Please transcribe the following records in full, exactly as given.

» **MATERIAL PROVIDED**:
=======

-- ==== Sys2Proof/Machine/Place.lean ====
section
/-! DEFINITION. Placement, pre-emption, saves and restores (R330 to R340, R362, R365). -/
namespace Sys2Proof.Machine

/-! ## Resources (R331) -/

/-- The least power of two at or above `n`, from `p` upward; `fuel` bounds the doublings. -/
def powTwo : Nat → Nat → Nat → Nat
  | 0, p, _ => p
  | fuel + 1, p, n => if n ≤ p then p else powTwo fuel (2 * p) n

/-- Slabs of a group (R331). -/
def slabsOf (regs : Nat) : Nat := powTwo 6 8 regs / 8
/-- Scratchpad granules of 4 KiB of a block (R331). -/
def granulesOf (scratch : Nat) : Nat := if scratch = 0 then 0 else powTwo 7 1 ((scratch + 4095) / 4096)

/-- The accumulator slots of a group: those its handles name, and those its open phases use. -/
def State.slotsHeld (s : State) (gid : Nat) : List Nat :=
  (((s.group gid).acc.map fun (h : Nat × Nat) => h.2 - 1)
    ++ ((s.phases.filter fun (p : Phase) => p.gid == gid).map fun (p : Phase) => p.slot)).eraseDups

/-- What is taken: group slots with their slabs, granules by core, accumulator slots by sub-core, and stage entries by core. -/
structure Use where
  groups : List (Nat × Nat)
  grans : List (Nat × Nat)
  accs : List Nat
  entries : List (Nat × Nat)
  deriving DecidableEq, Repr

/-- The lowest core of a block. -/
def Block.low (b : Block) : Nat := b.cores.foldl Nat.min (b.cores.headD 0)

/-- What a set of blocks gives back counts as free: `gone` picks them. -/
def State.use (s : State) (gone : BlockRef → Bool) : Use :=
  let groups := s.groups.filter fun x => !x.2.sys && !gone x.2.blk
  let blocks := s.blocks.filter fun b => !gone ⟨b.lid, b.num⟩
  let left (sub slot : Nat) : Bool := s.groups.any fun x => gone x.2.blk && subKey x.1 == sub && (s.slotsHeld x.1).contains slot
  ⟨groups.map fun x => (x.1, slabsOf (s.regsOf x.2)),
   blocks.map fun b => (b.low, match s.launch b.lid with
     | some x => granulesOf x.record.scratch
     | none => 0),
   ((s.eng.accs.filter fun a => a.bound && !left a.sub a.slot).map fun a => a.sub),
   s.sched.loops.filterMap fun x => match x.hdr, s.hostCore x.lid x.span with
     | some h, some c =>
       let out := s.blocks.any fun b => b.lid == x.lid && b.num / s.spanOf x.lid == x.span && gone ⟨b.lid, b.num⟩
       if out then none else some (c, h.w + 1)
     | _, _ => none⟩

def Use.slots (u : Use) (sub : Nat) : List Nat := (u.groups.filter fun x => x.1 / 8 == sub).map fun x => x.1 % 8
def Use.slabs (u : Use) (sub : Nat) : Nat := 64 - ((u.groups.filter fun x => x.1 / 8 == sub).map fun x => x.2).sum
def Use.granules (u : Use) (core : Nat) : Nat := 64 - ((u.grans.filter fun x => x.1 == core).map fun x => x.2).sum
def Use.accFree (u : Use) (sub : Nat) : Nat := 8 - u.accs.countP fun x => x == sub
def Use.entryFree (u : Use) (core : Nat) : Nat := 64 - ((u.entries.filter fun x => x.1 == core).map fun x => x.2).sum
/-- Free slabs and group slots of a core. -/
def Use.coreSlabs (u : Use) (core : Nat) : Nat := ((List.range 12).map fun k => u.slabs (12 * core + k)).sum
def Use.coreSlots (u : Use) (core : Nat) : Nat := ((List.range 12).map fun k => 8 - (u.slots (12 * core + k)).length).sum

/-- A block that asks for a place: its groups' bound accumulator slots, its cores when it is pinned, and the stage entries of
its span when it is the first of the span's blocks that remain. -/
structure Need where
  ref : BlockRef
  accs : List Nat
  slabs : Nat
  grans : Nat
  k : Nat
  pinned : Option (List Nat)
  entries : Nat
  deriving DecidableEq, Repr

/-- The fewest cores that can hold a block (R332); none beyond four (R324). -/
def coresFor (groups slabs : Nat) : Option Nat :=
  [1, 2, 3, 4].find? fun k => decide ((groups + k - 1) / k ≤ 12 * Nat.min 8 (64 / slabs))

/-! ## Seating groups (R333) -/

/-- Seats one group in a sub-core, where it has room: its slot. -/
def Use.seat (u : Use) (sub slabs accs : Nat) : Option Nat :=
  if u.slabs sub < slabs ∨ u.accFree sub < accs then none
  else (List.range 8).find? fun k => !(u.slots sub).contains k

/-- Seats groups round-robin over a core's sub-cores from `next` on. -/
def Use.seatAll (u : Use) (core slabs : Nat) : Nat → List Nat → Option (Use × List Nat)
  | _, [] => some (u, [])
  | next, a :: rest =>
    match ((List.range 12).map fun k => (next + k) % 12).findSome? fun k => (u.seat (12 * core + k) slabs a).map fun sl => (k, sl) with
    | none => none
    | some (k, sl) =>
      let sub := 12 * core + k
      let u1 : Use := { u with groups := u.groups ++ [(8 * sub + sl, slabs)], accs := u.accs ++ List.replicate a sub }
      match Use.seatAll u1 core slabs (k + 1) rest with
      | some (u2, l) => some (u2, (8 * sub + sl) :: l)
      | none => none

/-- The sub-core with the most free slabs, ties to the lower number. -/
def Use.startSub (u : Use) (core : Nat) : Nat :=
  (List.range 12).foldl (fun b k => if u.slabs (12 * core + b) < u.slabs (12 * core + k) then k else b) 0

/-- Seats a block's groups on its cores: the first take one more (R332). -/
def Use.seatCores (u : Use) (slabs : Nat) : List (Nat × List Nat) → Option (Use × List Nat)
  | [] => some (u, [])
  | (core, accs) :: rest =>
    match u.seatAll core slabs (u.startSub core) accs with
    | none => none
    | some (u1, l) => match Use.seatCores u1 slabs rest with
      | some (u2, l2) => some (u2, l ++ l2)
      | none => none

/-- Deals a block's groups to its cores, in ascending order. -/
def dealGroups (cores : List Nat) (accs : List Nat) : List (Nat × List Nat) :=
  let g := accs.length
  let k := cores.length
  let size (j : Nat) : Nat := g / k + (if j < g % k then 1 else 0)
  ((List.range k).zip cores).map fun x => (x.2, (accs.drop (((List.range x.1).map size).sum)).take (size x.1))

=======

» **OUTPUT FOR THIS TASK**:
-- ==== Sys2Proof/Machine/Place.lean ====
section
/-! DEFINITION. Placement, pre-emption, saves and restores (R330 to R340, R362, R365). -/
namespace Sys2Proof.Machine

/-! ## Resources (R331) -/

/-- The least power of two at or above `n`, from `p` upward; `fuel` bounds the doublings. -/
def powTwo : Nat → Nat → Nat → Nat
  | 0, p, _ => p
  | fuel + 1, p, n => if n ≤ p then p else powTwo fuel (2 * p) n

/-- Slabs of a group (R331). -/
def slabsOf (regs : Nat) : Nat := powTwo 6 8 regs / 8
/-- Scratchpad granules of 4 KiB of a block (R331). -/
def granulesOf (scratch : Nat) : Nat := if scratch = 0 then 0 else powTwo 7 1 ((scratch + 4095) / 4096)

/-- The accumulator slots of a group: those its handles name, and those its open phases use. -/
def State.slotsHeld (s : State) (gid : Nat) : List Nat :=
  (((s.group gid).acc.map fun (h : Nat × Nat) => h.2 - 1)
    ++ ((s.phases.filter fun (p : Phase) => p.gid == gid).map fun (p : Phase) => p.slot)).eraseDups

/-- What is taken: group slots with their slabs, granules by core, accumulator slots by sub-core, and stage entries by core. -/
structure Use where
  groups : List (Nat × Nat)
  grans : List (Nat × Nat)
  accs : List Nat
  entries : List (Nat × Nat)
  deriving DecidableEq, Repr

/-- The lowest core of a block. -/
def Block.low (b : Block) : Nat := b.cores.foldl Nat.min (b.cores.headD 0)

/-- What a set of blocks gives back counts as free: `gone` picks them. -/
def State.use (s : State) (gone : BlockRef → Bool) : Use :=
  let groups := s.groups.filter fun x => !x.2.sys && !gone x.2.blk
  let blocks := s.blocks.filter fun b => !gone ⟨b.lid, b.num⟩
  let left (sub slot : Nat) : Bool := s.groups.any fun x => gone x.2.blk && subKey x.1 == sub && (s.slotsHeld x.1).contains slot
  ⟨groups.map fun x => (x.1, slabsOf (s.regsOf x.2)),
   blocks.map fun b => (b.low, match s.launch b.lid with
     | some x => granulesOf x.record.scratch
     | none => 0),
   ((s.eng.accs.filter fun a => a.bound && !left a.sub a.slot).map fun a => a.sub),
   s.sched.loops.filterMap fun x => match x.hdr, s.hostCore x.lid x.span with
     | some h, some c =>
       let out := s.blocks.any fun b => b.lid == x.lid && b.num / s.spanOf x.lid == x.span && gone ⟨b.lid, b.num⟩
       if out then none else some (c, h.w + 1)
     | _, _ => none⟩

def Use.slots (u : Use) (sub : Nat) : List Nat := (u.groups.filter fun x => x.1 / 8 == sub).map fun x => x.1 % 8
def Use.slabs (u : Use) (sub : Nat) : Nat := 64 - ((u.groups.filter fun x => x.1 / 8 == sub).map fun x => x.2).sum
def Use.granules (u : Use) (core : Nat) : Nat := 64 - ((u.grans.filter fun x => x.1 == core).map fun x => x.2).sum
def Use.accFree (u : Use) (sub : Nat) : Nat := 8 - u.accs.countP fun x => x == sub
def Use.entryFree (u : Use) (core : Nat) : Nat := 64 - ((u.entries.filter fun x => x.1 == core).map fun x => x.2).sum
/-- Free slabs and group slots of a core. -/
def Use.coreSlabs (u : Use) (core : Nat) : Nat := ((List.range 12).map fun k => u.slabs (12 * core + k)).sum
def Use.coreSlots (u : Use) (core : Nat) : Nat := ((List.range 12).map fun k => 8 - (u.slots (12 * core + k)).length).sum

/-- A block that asks for a place: its groups' bound accumulator slots, its cores when it is pinned, and the stage entries of
its span when it is the first of the span's blocks that remain. -/
structure Need where
  ref : BlockRef
  accs : List Nat
  slabs : Nat
  grans : Nat
  k : Nat
  pinned : Option (List Nat)
  entries : Nat
  deriving DecidableEq, Repr

/-- The fewest cores that can hold a block (R332); none beyond four (R324). -/
def coresFor (groups slabs : Nat) : Option Nat :=
  [1, 2, 3, 4].find? fun k => decide ((groups + k - 1) / k ≤ 12 * Nat.min 8 (64 / slabs))

/-! ## Seating groups (R333) -/

/-- Seats one group in a sub-core, where it has room: its slot. -/
def Use.seat (u : Use) (sub slabs accs : Nat) : Option Nat :=
  if u.slabs sub < slabs ∨ u.accFree sub < accs then none
  else (List.range 8).find? fun k => !(u.slots sub).contains k

/-- Seats groups round-robin over a core's sub-cores from `next` on. -/
def Use.seatAll (u : Use) (core slabs : Nat) : Nat → List Nat → Option (Use × List Nat)
  | _, [] => some (u, [])
  | next, a :: rest =>
    match ((List.range 12).map fun k => (next + k) % 12).findSome? fun k => (u.seat (12 * core + k) slabs a).map fun sl => (k, sl) with
    | none => none
    | some (k, sl) =>
      let sub := 12 * core + k
      let u1 : Use := { u with groups := u.groups ++ [(8 * sub + sl, slabs)], accs := u.accs ++ List.replicate a sub }
      match Use.seatAll u1 core slabs (k + 1) rest with
      | some (u2, l) => some (u2, (8 * sub + sl) :: l)
      | none => none

/-- The sub-core with the most free slabs, ties to the lower number. -/
def Use.startSub (u : Use) (core : Nat) : Nat :=
  (List.range 12).foldl (fun b k => if u.slabs (12 * core + b) < u.slabs (12 * core + k) then k else b) 0

/-- Seats a block's groups on its cores: the first take one more (R332). -/
def Use.seatCores (u : Use) (slabs : Nat) : List (Nat × List Nat) → Option (Use × List Nat)
  | [] => some (u, [])
  | (core, accs) :: rest =>
    match u.seatAll core slabs (u.startSub core) accs with
    | none => none
    | some (u1, l) => match Use.seatCores u1 slabs rest with
      | some (u2, l2) => some (u2, l ++ l2)
      | none => none

/-- Deals a block's groups to its cores, in ascending order. -/
def dealGroups (cores : List Nat) (accs : List Nat) : List (Nat × List Nat) :=
  let g := accs.length
  let k := cores.length
  let size (j : Nat) : Nat := g / k + (if j < g % k then 1 else 0)
  ((List.range k).zip cores).map fun x => (x.2, (accs.drop (((List.range x.1).map size).sum)).take (size x.1))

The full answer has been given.